(Stored data entries)
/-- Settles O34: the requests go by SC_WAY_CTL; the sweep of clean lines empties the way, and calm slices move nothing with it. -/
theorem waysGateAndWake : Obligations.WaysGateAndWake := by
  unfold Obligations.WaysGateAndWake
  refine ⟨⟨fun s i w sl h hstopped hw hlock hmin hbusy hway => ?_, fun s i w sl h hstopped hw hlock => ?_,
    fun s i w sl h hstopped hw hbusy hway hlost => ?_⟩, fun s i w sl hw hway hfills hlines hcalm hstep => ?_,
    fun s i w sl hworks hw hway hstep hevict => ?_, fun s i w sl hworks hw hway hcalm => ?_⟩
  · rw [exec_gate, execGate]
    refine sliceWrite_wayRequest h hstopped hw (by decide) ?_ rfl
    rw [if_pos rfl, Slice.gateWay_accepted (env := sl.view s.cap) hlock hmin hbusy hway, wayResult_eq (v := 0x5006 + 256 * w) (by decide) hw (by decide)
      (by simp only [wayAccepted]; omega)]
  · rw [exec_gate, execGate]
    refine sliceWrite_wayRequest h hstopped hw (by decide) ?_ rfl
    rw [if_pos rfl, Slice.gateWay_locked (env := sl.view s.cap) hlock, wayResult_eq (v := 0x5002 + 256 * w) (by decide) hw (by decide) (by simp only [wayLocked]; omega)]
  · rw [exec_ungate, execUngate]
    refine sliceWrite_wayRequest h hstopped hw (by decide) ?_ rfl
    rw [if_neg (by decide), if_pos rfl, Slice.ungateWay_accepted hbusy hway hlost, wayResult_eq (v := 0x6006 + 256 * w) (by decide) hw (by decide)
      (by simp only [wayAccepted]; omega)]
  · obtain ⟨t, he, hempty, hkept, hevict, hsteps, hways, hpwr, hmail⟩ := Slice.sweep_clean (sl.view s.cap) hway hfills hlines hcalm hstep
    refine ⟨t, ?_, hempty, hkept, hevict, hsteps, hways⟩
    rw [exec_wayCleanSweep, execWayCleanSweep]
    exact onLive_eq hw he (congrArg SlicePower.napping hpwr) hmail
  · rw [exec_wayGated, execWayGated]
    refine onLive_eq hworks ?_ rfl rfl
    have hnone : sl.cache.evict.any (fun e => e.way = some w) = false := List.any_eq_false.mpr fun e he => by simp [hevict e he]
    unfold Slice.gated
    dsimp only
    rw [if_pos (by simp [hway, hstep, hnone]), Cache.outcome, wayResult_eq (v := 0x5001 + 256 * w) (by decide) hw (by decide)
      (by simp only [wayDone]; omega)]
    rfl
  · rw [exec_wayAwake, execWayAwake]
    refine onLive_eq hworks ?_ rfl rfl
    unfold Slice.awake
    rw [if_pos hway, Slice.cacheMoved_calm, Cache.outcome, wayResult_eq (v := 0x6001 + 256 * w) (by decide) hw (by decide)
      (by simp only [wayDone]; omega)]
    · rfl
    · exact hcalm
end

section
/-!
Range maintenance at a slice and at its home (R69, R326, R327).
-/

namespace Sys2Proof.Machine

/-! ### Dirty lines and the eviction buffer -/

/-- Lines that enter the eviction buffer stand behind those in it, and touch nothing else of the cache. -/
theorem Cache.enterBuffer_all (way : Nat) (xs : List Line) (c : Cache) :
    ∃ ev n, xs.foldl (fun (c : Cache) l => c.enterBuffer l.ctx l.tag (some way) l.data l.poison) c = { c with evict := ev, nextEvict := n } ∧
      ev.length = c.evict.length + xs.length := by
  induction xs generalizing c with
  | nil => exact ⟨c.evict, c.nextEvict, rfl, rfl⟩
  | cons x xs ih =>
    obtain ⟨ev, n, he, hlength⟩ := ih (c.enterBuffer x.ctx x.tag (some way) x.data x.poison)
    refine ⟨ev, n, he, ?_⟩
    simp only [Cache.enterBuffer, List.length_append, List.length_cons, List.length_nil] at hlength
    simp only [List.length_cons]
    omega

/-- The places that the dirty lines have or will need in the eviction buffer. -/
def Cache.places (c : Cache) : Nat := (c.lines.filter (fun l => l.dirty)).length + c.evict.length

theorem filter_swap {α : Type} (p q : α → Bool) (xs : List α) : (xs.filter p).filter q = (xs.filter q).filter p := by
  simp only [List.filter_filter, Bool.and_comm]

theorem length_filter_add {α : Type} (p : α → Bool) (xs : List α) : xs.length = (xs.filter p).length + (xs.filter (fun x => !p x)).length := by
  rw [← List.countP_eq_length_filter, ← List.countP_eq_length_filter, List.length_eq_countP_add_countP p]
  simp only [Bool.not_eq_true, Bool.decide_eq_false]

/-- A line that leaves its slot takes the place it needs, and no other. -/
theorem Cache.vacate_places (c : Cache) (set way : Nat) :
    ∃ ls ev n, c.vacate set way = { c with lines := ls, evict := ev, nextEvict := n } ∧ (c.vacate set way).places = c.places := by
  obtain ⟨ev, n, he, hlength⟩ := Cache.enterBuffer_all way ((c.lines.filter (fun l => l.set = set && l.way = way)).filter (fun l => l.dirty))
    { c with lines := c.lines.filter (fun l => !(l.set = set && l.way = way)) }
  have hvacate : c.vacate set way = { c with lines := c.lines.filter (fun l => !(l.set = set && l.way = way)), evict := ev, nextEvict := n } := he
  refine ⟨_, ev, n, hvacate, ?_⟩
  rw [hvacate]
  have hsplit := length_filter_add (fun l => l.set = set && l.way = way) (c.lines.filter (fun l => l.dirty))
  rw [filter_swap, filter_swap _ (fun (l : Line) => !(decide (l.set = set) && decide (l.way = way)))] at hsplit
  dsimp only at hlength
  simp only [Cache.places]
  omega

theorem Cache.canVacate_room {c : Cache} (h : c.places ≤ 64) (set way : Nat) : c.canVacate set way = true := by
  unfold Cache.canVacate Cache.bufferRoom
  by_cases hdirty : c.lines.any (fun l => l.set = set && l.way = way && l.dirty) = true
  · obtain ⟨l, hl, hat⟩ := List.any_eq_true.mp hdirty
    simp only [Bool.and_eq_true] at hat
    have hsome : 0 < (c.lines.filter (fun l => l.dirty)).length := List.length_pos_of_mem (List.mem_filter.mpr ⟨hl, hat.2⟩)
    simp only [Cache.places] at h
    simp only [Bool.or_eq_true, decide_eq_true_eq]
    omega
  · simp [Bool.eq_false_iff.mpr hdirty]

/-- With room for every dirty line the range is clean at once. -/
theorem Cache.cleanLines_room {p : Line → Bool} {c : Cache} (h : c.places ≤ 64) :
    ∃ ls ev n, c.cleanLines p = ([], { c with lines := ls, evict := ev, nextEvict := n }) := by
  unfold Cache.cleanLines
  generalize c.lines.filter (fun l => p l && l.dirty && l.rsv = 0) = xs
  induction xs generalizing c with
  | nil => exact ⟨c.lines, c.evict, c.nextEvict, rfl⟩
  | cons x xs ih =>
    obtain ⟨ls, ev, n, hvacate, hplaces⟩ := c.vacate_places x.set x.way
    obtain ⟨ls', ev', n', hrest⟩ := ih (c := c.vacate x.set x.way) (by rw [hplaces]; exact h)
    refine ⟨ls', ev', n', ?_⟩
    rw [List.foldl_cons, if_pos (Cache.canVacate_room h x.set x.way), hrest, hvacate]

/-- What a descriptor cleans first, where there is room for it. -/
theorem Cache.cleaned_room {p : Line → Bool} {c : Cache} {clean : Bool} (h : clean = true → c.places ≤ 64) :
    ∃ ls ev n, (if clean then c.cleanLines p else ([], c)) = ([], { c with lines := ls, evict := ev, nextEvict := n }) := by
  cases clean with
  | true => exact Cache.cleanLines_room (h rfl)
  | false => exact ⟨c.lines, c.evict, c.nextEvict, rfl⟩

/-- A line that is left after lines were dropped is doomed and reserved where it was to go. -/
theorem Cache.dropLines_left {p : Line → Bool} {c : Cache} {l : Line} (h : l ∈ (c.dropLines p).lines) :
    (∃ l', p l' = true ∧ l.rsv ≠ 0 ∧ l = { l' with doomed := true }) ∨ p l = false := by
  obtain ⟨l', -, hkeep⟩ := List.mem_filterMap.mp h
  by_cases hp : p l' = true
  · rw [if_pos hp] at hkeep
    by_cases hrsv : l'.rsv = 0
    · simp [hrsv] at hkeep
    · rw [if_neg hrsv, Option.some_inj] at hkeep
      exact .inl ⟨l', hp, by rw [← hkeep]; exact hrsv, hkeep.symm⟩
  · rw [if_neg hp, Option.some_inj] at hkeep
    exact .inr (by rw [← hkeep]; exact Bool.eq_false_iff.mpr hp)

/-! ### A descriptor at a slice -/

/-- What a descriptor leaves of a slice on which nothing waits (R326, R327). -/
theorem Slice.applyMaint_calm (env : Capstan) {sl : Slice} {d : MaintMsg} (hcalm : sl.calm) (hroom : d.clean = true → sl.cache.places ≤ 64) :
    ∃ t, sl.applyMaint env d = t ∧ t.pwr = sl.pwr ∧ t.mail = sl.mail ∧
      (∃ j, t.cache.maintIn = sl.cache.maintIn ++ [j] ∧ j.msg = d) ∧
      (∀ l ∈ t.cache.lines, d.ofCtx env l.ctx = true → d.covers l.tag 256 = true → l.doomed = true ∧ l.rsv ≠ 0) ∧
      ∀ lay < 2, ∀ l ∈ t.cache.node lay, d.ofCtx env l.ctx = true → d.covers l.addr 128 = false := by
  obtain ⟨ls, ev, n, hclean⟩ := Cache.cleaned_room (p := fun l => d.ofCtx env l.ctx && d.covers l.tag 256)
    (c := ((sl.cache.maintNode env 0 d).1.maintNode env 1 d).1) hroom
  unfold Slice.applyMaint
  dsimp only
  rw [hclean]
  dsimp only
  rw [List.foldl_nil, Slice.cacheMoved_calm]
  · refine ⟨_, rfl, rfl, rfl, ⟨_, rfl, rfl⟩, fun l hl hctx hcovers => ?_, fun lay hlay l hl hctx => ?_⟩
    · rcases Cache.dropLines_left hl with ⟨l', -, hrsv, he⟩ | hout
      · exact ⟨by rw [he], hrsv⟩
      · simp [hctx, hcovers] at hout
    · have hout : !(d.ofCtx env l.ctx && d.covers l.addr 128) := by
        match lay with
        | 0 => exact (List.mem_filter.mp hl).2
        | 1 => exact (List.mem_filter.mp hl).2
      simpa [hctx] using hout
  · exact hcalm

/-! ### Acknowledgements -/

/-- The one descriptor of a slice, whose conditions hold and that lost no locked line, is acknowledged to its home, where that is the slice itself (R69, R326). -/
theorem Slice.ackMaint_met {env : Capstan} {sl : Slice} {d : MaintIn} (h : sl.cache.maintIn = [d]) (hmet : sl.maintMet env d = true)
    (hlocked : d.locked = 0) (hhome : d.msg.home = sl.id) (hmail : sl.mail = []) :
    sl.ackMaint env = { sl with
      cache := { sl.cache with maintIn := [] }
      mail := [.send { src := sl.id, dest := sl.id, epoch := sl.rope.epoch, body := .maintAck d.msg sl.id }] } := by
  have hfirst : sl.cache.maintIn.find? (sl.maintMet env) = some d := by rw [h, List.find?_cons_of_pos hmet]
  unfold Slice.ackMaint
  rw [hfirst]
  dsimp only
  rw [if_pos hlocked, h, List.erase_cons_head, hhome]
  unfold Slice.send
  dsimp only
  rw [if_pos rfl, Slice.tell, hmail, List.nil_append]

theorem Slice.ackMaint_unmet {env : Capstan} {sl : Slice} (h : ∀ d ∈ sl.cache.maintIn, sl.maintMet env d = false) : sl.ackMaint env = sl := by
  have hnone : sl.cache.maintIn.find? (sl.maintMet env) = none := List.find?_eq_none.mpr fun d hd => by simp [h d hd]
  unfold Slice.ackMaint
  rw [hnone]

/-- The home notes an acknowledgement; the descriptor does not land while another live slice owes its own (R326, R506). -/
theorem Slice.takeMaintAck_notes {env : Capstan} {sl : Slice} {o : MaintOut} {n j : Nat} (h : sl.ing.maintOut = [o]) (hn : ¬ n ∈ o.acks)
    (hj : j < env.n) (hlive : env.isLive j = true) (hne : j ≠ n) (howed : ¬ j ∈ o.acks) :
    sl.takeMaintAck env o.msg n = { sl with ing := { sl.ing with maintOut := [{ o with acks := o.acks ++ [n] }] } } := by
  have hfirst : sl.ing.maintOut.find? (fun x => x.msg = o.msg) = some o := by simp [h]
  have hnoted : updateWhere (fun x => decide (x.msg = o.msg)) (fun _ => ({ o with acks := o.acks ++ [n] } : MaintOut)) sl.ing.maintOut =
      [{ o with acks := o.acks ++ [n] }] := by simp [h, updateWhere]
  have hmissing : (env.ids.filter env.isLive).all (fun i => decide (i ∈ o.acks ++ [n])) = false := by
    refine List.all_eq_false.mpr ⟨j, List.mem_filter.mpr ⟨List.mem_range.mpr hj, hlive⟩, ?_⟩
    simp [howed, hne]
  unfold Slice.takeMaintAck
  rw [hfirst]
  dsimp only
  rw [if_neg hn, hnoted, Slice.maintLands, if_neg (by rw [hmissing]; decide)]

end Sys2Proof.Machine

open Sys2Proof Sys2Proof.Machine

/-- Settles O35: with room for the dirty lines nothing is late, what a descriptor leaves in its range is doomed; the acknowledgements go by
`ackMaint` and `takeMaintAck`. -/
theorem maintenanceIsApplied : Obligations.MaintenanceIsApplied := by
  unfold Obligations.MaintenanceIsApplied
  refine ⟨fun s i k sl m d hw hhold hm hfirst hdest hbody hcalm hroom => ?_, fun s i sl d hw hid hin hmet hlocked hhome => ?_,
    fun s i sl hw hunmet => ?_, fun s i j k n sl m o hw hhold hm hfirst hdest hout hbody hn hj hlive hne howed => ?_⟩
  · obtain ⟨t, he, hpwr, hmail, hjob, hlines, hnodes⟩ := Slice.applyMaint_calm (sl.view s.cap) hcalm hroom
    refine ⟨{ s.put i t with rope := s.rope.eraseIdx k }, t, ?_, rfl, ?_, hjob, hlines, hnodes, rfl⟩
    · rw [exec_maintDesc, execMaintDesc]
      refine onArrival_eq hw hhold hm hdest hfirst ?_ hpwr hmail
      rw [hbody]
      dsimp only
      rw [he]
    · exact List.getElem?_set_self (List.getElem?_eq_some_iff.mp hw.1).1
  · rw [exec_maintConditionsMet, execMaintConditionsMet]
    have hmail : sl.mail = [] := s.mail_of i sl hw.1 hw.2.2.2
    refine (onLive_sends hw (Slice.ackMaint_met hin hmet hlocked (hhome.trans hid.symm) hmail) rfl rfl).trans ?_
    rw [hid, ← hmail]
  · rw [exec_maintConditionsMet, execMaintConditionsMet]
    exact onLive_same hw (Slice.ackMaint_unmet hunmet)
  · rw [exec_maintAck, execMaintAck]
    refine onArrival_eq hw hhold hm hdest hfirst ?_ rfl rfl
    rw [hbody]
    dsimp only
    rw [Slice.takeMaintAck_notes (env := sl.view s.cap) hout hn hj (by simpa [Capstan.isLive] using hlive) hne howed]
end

REQUIRED WORK =>
Write only the number of lines in the records that include the word "maintMet".

RESPONSE AREA =>
4